ABOVE & BELOW: A Muscogee Nation member mixes dough to make frybread; and the preparation of fried chicken, PHOTO: AP
PHOTO: AP
Members of synagogue dump a freshly cooked pot of wild onions into a tray. PHOTO: AP
A member of the synagogue prepares a dish. PHOTO: AP

Dry likes to mix tradition with contemporary, such as using wild onions to make omelettes and kimchi.

“I’ve even used them to create salsa or chimichurri for steaks,” he said.

The following Saturday morning, at least 100 people wait for the tribal community centre to open in Okmulgee, the capital of the Muscogee Nation about 65 kilometres south of Tulsa.

For the second consecutive year, the community is gathering for a wild onion dinner to raise travel funds for Claudia McHenry, a tribal citizen hoping to compete at this year’s Miss Indian World Pageant in Albuquerque, New Mexico.

Dozens of people cook and handed out food, there was a silent auction, and a local mekko – a Muscogee spiritual leader – gave the opening welcome.

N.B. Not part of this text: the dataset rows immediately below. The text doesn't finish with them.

-- ==== Sys2Proof/Machine/Sequencer.lean ====
section
/-! DEFINITION. The write-back sequencer (spec/42_writeback.md R152 to R159): each phase's action once, the passes as the spec's
pseudocode has them, and the same passes one phase at a time (R162, spec/10_state.md R25). -/

namespace Sys2Proof.Machine

/-- `Emit(WRITE(regs[i]))`: the whole shadow word, tag included (10_state.md R40). -/
def sendReg (i : Fin 7) (s : State) : State := emit (.write (readReg i s)) s

/-- The register-4 word of the cold start, both output enables cleared (42_writeback.md R154). -/
def maskedReg4 (s : State) : Word := readReg 4 s &&& ~~~(0x00000120 : Word)

/-- The cold start's register-4 step: the masked word is sent and its DIVA remembered; the shadow word stays (R153, R154). -/
def sendMaskedReg4 (s : State) : State :=
  { emit (.write (maskedReg4 s)) s with lastDiva := divaOf (maskedReg4 s) }

/-- One register's turn in the steady pass: a dirty register is sent, a sent register 4 has its DIVA remembered, and the dirty bit
is cleared right after the send (R158). -/
def steadyTurn (i : Fin 7) (s : State) : State :=
  if isDirty i s then
    let sent := sendReg i s
    clearDirty i (if i = 4 then { sent with lastDiva := divaOf (readReg 4 s) } else sent)
  else s

/-- What the sequencer does in a phase (R153, R158). -/
def phaseAction (p : SeqPhase) (s : State) : State :=
  match p with
  | .idle => s
  | .csR5 => sendReg 5 s
  | .csDelay => emit (.delay s.cfg.settleMs) s
  | .csR4 => sendMaskedReg4 s
  | .csR3 => sendReg 3 s
  | .csR2 => sendReg 2 s
  | .csR1 => sendReg 1 s
  | .csR0 => sendReg 0 s
  | .wb i => steadyTurn i s

/-- Enter a phase and do its action. -/
def runPhase (s : State) (p : SeqPhase) : State := phaseAction p { s with seq := p }

/-- The phases of the cold-start pass, in order (R153). -/
def coldPhases : List SeqPhase := [.csR5, .csDelay, .csR4, .csR3, .csR2, .csR1, .csR0]

/-- The phases of the steady pass, in order (R158). -/
def steadyPhases : List SeqPhase := [.wb 6, .wb 5, .wb 4, .wb 3, .wb 2, .wb 1, .wb 0]

/-- The end of the cold-start pass (R155). -/
def endCold (s : State) : State := { setAllDirty s with mode := .steady }

/-- `ColdPass()` (R153). -/
def coldPass (s : State) : State := endCold (coldPhases.foldl runPhase s)

/-- `SteadyPass()` (R158). -/
def steadyPass (s : State) : State := steadyPhases.foldl runPhase s

/-- `WriteBack()` (R152). -/
def writeBack (s : State) : State :=
  let warm := if s.mode = .cold then coldPass s else s
  { steadyPass (couple warm) with seq := .idle }

/-- Enter the first phase of a write-back (R152), for running it one phase at a time. -/
def beginWriteBack (s : State) : State :=
  if s.mode = .cold then { s with seq := .csR5 } else { couple s with seq := .wb 6 }

/-- Leave the current phase for the next one: after the cold-start pass come its end and the coupling step, after register 0 of
the steady pass the end of the write-back (R152, R153, R158). -/
def leavePhase (s : State) : State :=
  match s.seq with
  | .idle => s
  | .csR5 => { s with seq := .csDelay }
  | .csDelay => { s with seq := .csR4 }
  | .csR4 => { s with seq := .csR3 }
  | .csR3 => { s with seq := .csR2 }
  | .csR2 => { s with seq := .csR1 }
  | .csR1 => { s with seq := .csR0 }
  | .csR0 => { couple (endCold s) with seq := .wb 6 }
  | .wb i => if i = 0 then { s with seq := .idle } else { s with seq := .wb (i - 1) }

/-- One phase of a write-back in progress: its action, then the next phase (10_state.md R25, 42_writeback.md R162). -/
def sequencerStep (s : State) : State := leavePhase (phaseAction s.seq s)

end Sys2Proof.Machine
end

Over the last several generations, synagogues in Oklahoma have used wild onion dinners to raise funds for synagogue bills and annual dues, said Chebon Kernell, a mekko for his community.

“But as the years went by, it became an enormous community event,” he said.

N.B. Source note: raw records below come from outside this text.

-- ==== Sys2Proof/WellFormed.lean ====
section
/-! DEFINITION. The assembler's lines (spec/30_encoding.md R82, R83) and the check the spec makes of them: "The assembler refuses
a line whose operand does not fit its field". A term of `Instr` needs no check of its own: its operand types are the fields. -/

namespace Sys2Proof

/-- One line of assembler text after its numbers are read: the ten commands (R82) and the six pseudo-commands (R83). Operands
are numbers of any size, as written; only OUTPWR's level may be negative. -/
inductive AsmLine where
  | reset
  | flush
  | setf (reg hi lo value : Nat)
  | getf (reg hi lo : Nat)
  | outsel (ena enb : Nat)
  | outpwr (level : Int) (port : BitVec 2)
  | lockq
  | solve (targetHz refHz : Nat)
  | proj (n frac modulus diva refHz : Nat)
  | setfreq (targetHz refHz : Nat)
  | setn (n : Nat)
  | setfrac (f : Nat)
  | setmod (m : Nat)
  | setdiva (d : Nat)
  | outoff
  | outboth
  deriving DecidableEq, Repr

/-- Every operand of the line fits its field (R82), the fields being those of R72 to R76; a pseudo-command's operand is a
VALUE word (R83). -/
def AsmLine.wellFormed : AsmLine → Bool
  | .reset | .flush | .lockq | .outoff | .outboth => true
  | .setf reg hi lo value => reg < 2 ^ 8 && hi < 2 ^ 8 && lo < 2 ^ 8 && value < 2 ^ 32
  | .getf reg hi lo => reg < 2 ^ 8 && hi < 2 ^ 8 && lo < 2 ^ 8
  | .outsel ena enb => ena < 2 && enb < 2
  | .outpwr level _ => decide (-128 ≤ level) && decide (level ≤ 127)
  | .solve targetHz refHz => targetHz < 2 ^ 64 && refHz < 2 ^ 64
  | .proj n frac modulus diva refHz =>
    n < 2 ^ 32 && frac < 2 ^ 16 && modulus < 2 ^ 16 && diva < 2 ^ 8 && refHz < 2 ^ 64
  | .setfreq targetHz refHz => targetHz < 2 ^ 64 && refHz < 2 ^ 64
  | .setn v | .setfrac v | .setmod v | .setdiva v => v < 2 ^ 32

end Sys2Proof
end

McHenry said seeing the community rally behind her gives her the courage she needs.

“To just see people turn out for me physically,” she said. “It gives me really a lot of good emotions and pushes me and propels me to continue forward toward my goals.”

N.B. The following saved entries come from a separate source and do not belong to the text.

-- ==== Sys2Proof/Safety.lean ====
section
/-! DEFINITION. The terms claims are stated in: runs without a fault, the invariants of the block between commands, what the chip was
last sent, and the premise on a solved frequency. -/

namespace Sys2Proof.Machine

/-- No fault is recorded: the premise of a good run (spec/00_scope.md R10, 60_exceptions.md R200). -/
def NoFault (s : State) : Prop := s.fault = none

/-- A finished run (70_reset_and_hazards.md R233): nothing more is offered, the sequencer is idle and no fault is recorded. -/
def Finished (s : State) : Prop := s.inbox = [] ∧ s.seq = .idle ∧ NoFault s

/-- The opcode field of a header (30_encoding.md R70). -/
def opcodeOf (h : Word) : Nat := (h.extractLsb' 0 8).toNat

/-- A header that spells no command, in the words of 30_encoding.md R79: "its opcode is not in the table (0x00, 0x08 to 0x0F,
0x13 to 0xFF)", or its opcode is and a bit that its format reserves (R71 to R76) is 1. -/
abbrev HeaderIllegal (h : Word) : Prop :=
  opcodeOf h = 0x00 ∨ (0x08 ≤ opcodeOf h ∧ opcodeOf h ≤ 0x0F) ∨ 0x13 ≤ opcodeOf h ∨
    ((opcodeOf h = 0x01 ∨ opcodeOf h = 0x02 ∨ opcodeOf h = 0x07 ∨ opcodeOf h = 0x10 ∨ opcodeOf h = 0x12) ∧
      h.extractLsb' 8 24 ≠ 0) ∨
    (opcodeOf h = 0x05 ∧ h.extractLsb' 10 22 ≠ 0) ∨
    (opcodeOf h = 0x06 ∧ h.extractLsb' 18 14 ≠ 0) ∨
    (opcodeOf h = 0x11 ∧ h.extractLsb' 16 16 ≠ 0)

/-- The fault a legal command raises in a mode, as `(code, H)`, if any: the causes of 60_exceptions.md R201 in the order of R207. -/
def faultOf (i : Instr) (m : Mode) : Option (Nat × Word) :=
  if m = .uninit ∧ i.op ∈ [.setf, .getf, .flush, .outsel, .outpwr, .setfreq] then some (2, i.header)
  else
    match i with
    | .solve targetHz refHz | .setfreq targetHz refHz => if targetHz = 0 ∨ refHz = 0 then some (3, i.header) else none
    | .proj _ _ modulus _ refHz => if modulus = 0 ∨ refHz = 0 then some (4, i.header) else none
    | .reset | .setf .. | .getf .. | .flush | .outsel .. | .outpwr .. | .lockq => none

/-- The address tag of a word, bits [2:0] (10_state.md R22). -/
def tagOf (w : Word) : BitVec 3 := w.extractLsb' 0 3

/-- Every shadow word carries its own index as its tag (10_state.md R22). -/
def TagsHeld (s : State) : Prop := ∀ i : Fin 7, tagOf (readReg i s) = BitVec.ofNat 3 i

/-- Between two commands the sequencer is idle and the mode is not COLD (10_state.md R24, R25). -/
def BetweenCommands (s : State) : Prop := s.seq = .idle ∧ s.mode ≠ .cold

/-- The last word among the events whose tag selects chip register `i` (10_state.md R40, 20_memory.md R59). -/
def lastSentWord (i : Fin 7) : List Event → Option Word
  | [] => none
  | .write w :: rest => (lastSentWord i rest).orElse fun _ => if tagOf w = BitVec.ofNat 3 i then some w else none
  | .delay _ :: rest => lastSentWord i rest

/-- In mode STEADY, a register whose dirty bit is clear is what the chip was last sent for it (10_state.md R23, 20_memory.md R65). -/
def CleanIsSent (s : State) : Prop :=
  s.mode = .steady → ∀ i : Fin 7, isDirty i s = false → lastSentWord i s.events = some (readReg i s)

/-- In mode STEADY, `lastDiva` is the DIVA field of the last register-4 word sent (10_state.md R26). -/
def DivaRemembered (s : State) : Prop :=
  s.mode = .steady → (lastSentWord 4 s.events).map divaOf = some s.lastDiva

/-- In mode UNINIT the controller still holds its power-on values (10_state.md R46, R24, 60_exceptions.md R204). -/
def UninitUntouched (s : State) : Prop :=
  s.mode = .uninit → s.regs = s.cfg.defaultImage ∧ s.dirty = 0b1111111 ∧ s.lastDiva = 0

/-- Power-on reset as 70_reset_and_hazards.md R220 lists it, with `rest` what the host does next. -/
def poweredOn (rest : List HostInput) (s : State) : State :=
  { s with
    regs := s.cfg.defaultImage, dirty := 0b1111111, mode := .uninit, seq := .idle, lastDiva := 0, fault := none,
    inbox := rest }

/-- The registers a write-back in mode STEADY sends, in its order (42_writeback.md R157, R158): each dirty one, and register 0 too
where a dirty register 1 forces it, or a dirty register 4 under `UNCONDITIONAL` or with its DIVA changed. -/
def sentByFlush (s : State) : List (Fin 7) :=
  [6, 5, 4, 3, 2, 1, 0].filter fun i =>
    isDirty i s || (i == 0 && (isDirty 1 s ||
      (isDirty 4 s && (s.cfg.coupling == .unconditional || divaOf (readReg 4 s) != s.lastDiva))))

/-- What a write-back in mode STEADY leaves, in closed form (42_writeback.md R151, R158): those registers sent whole, every
dirty bit clear, and a sent register 4's DIVA remembered. -/
def afterFlush (s : State) : State :=
  { s with
    dirty := 0
    seq := .idle
    lastDiva := if isDirty 4 s then divaOf (readReg 4 s) else s.lastDiva
    events := s.events ++ (sentByFlush s).map fun i => .write (readReg i s) }

/-- Register `i` given the word `w`, its dirty bit set where that changes it (41_field_access.md R130, R134). -/
def withReg (i : Fin 7) (w : Word) (s : State) : State :=
  if w = readReg i s then s else { s with regs := s.regs.set i w, dirty := s.dirty ||| BitVec.twoPow 7 i }

/-- A solved frequency fits the register fields: the premise `SolverInRange` of 40_solver.md R109, "for SOLVE's result". DESIGN CHOICE
(log entry 16): where an operand is 0 SOLVE faults and has no result, and the premise fails there; R109 does not say what it is. -/
def SolverInRange (targetHz refHz : Nat) : Prop :=
  targetHz ≠ 0 ∧ refHz ≠ 0 ∧ (solve targetHz refHz).diva ≤ 7 ∧ (solve targetHz refHz).n < 2 ^ 16

/-- The VCO frequency of a divider state in hertz, `Fpfd * (N + Frac/M)` (00_scope.md R15, 40_solver.md R110). -/
def vcoHz (d : DividerState) : Rat := d.fpfd * (d.n + (d.frac : Rat) / d.modulus)

/-- The output frequency of divider values, `fout` of 40_solver.md R110. -/
def outputHz (n frac modulus diva refHz : Nat) : Rat :=
  refHz * (n + (frac : Rat) / modulus) / 2 ^ diva

/-- The bits [31:0] of `w` outside the field [hi:lo] are those of `old`, and inside it those of `value` (41_field_access.md R133). -/
def FieldReplaced (hi lo : Nat) (value : Nat) (old w : Word) : Prop :=
  ∀ j < 32, w.getLsbD j = if lo ≤ j ∧ j ≤ hi then value.testBit (j - lo) else old.getLsbD j

end Sys2Proof.Machine
end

It isn’t uncommon for people to come from Arkansas, Kansas, or Texas for a piece of that community’s famed fried dish and a heap of wild onions.

Some travel that far because they’re part of the Muscogee diaspora. Others simply follow the synagogue’s signs down a dusty gravel road until the canopy of trees opens up to an endless field of waving grass, still copper from the winter’s rest.

For nearly two decades, hundreds have lined up on the porch of the synagogue’s small gathering hall on the first Saturday in April for a plate of food. And every year you’ll find Carol Tiger there, elbow deep in a bowl of frybread mix.

Everyone calls Tiger the head cook.

“I just let them know what we have to do,” she said, sending a wave of laughter through the kitchen.

In past years, Tiger and other synagogue elders would take their grandkids to pick onions, but this year they’re expecting 500 to 600 hungry people.

Elders tell stories from the rocking chairs on the porch, children play in the woods nearby, and vendors sell beadwork and clothing. The small field around the synagogue has been cut and edged and is full of vehicles with tribal tags from across the state. Men fry meat in a giant pan over a fire outside, while women fill the dining hall with the warmth of home-cooked food.

After clearing their plates, attendees enjoy a piece of cake or a bowl of grape dumplings – a dessert traditionally made from wild grape juice that today is often made with frozen juice and canned biscuits. They stay well into the afternoon, talking and eating, certainly sad when it’s time to go.

But it’s mid-April, and wild onion dinner season isn’t over yet. There’s always next Saturday, a little further down the road.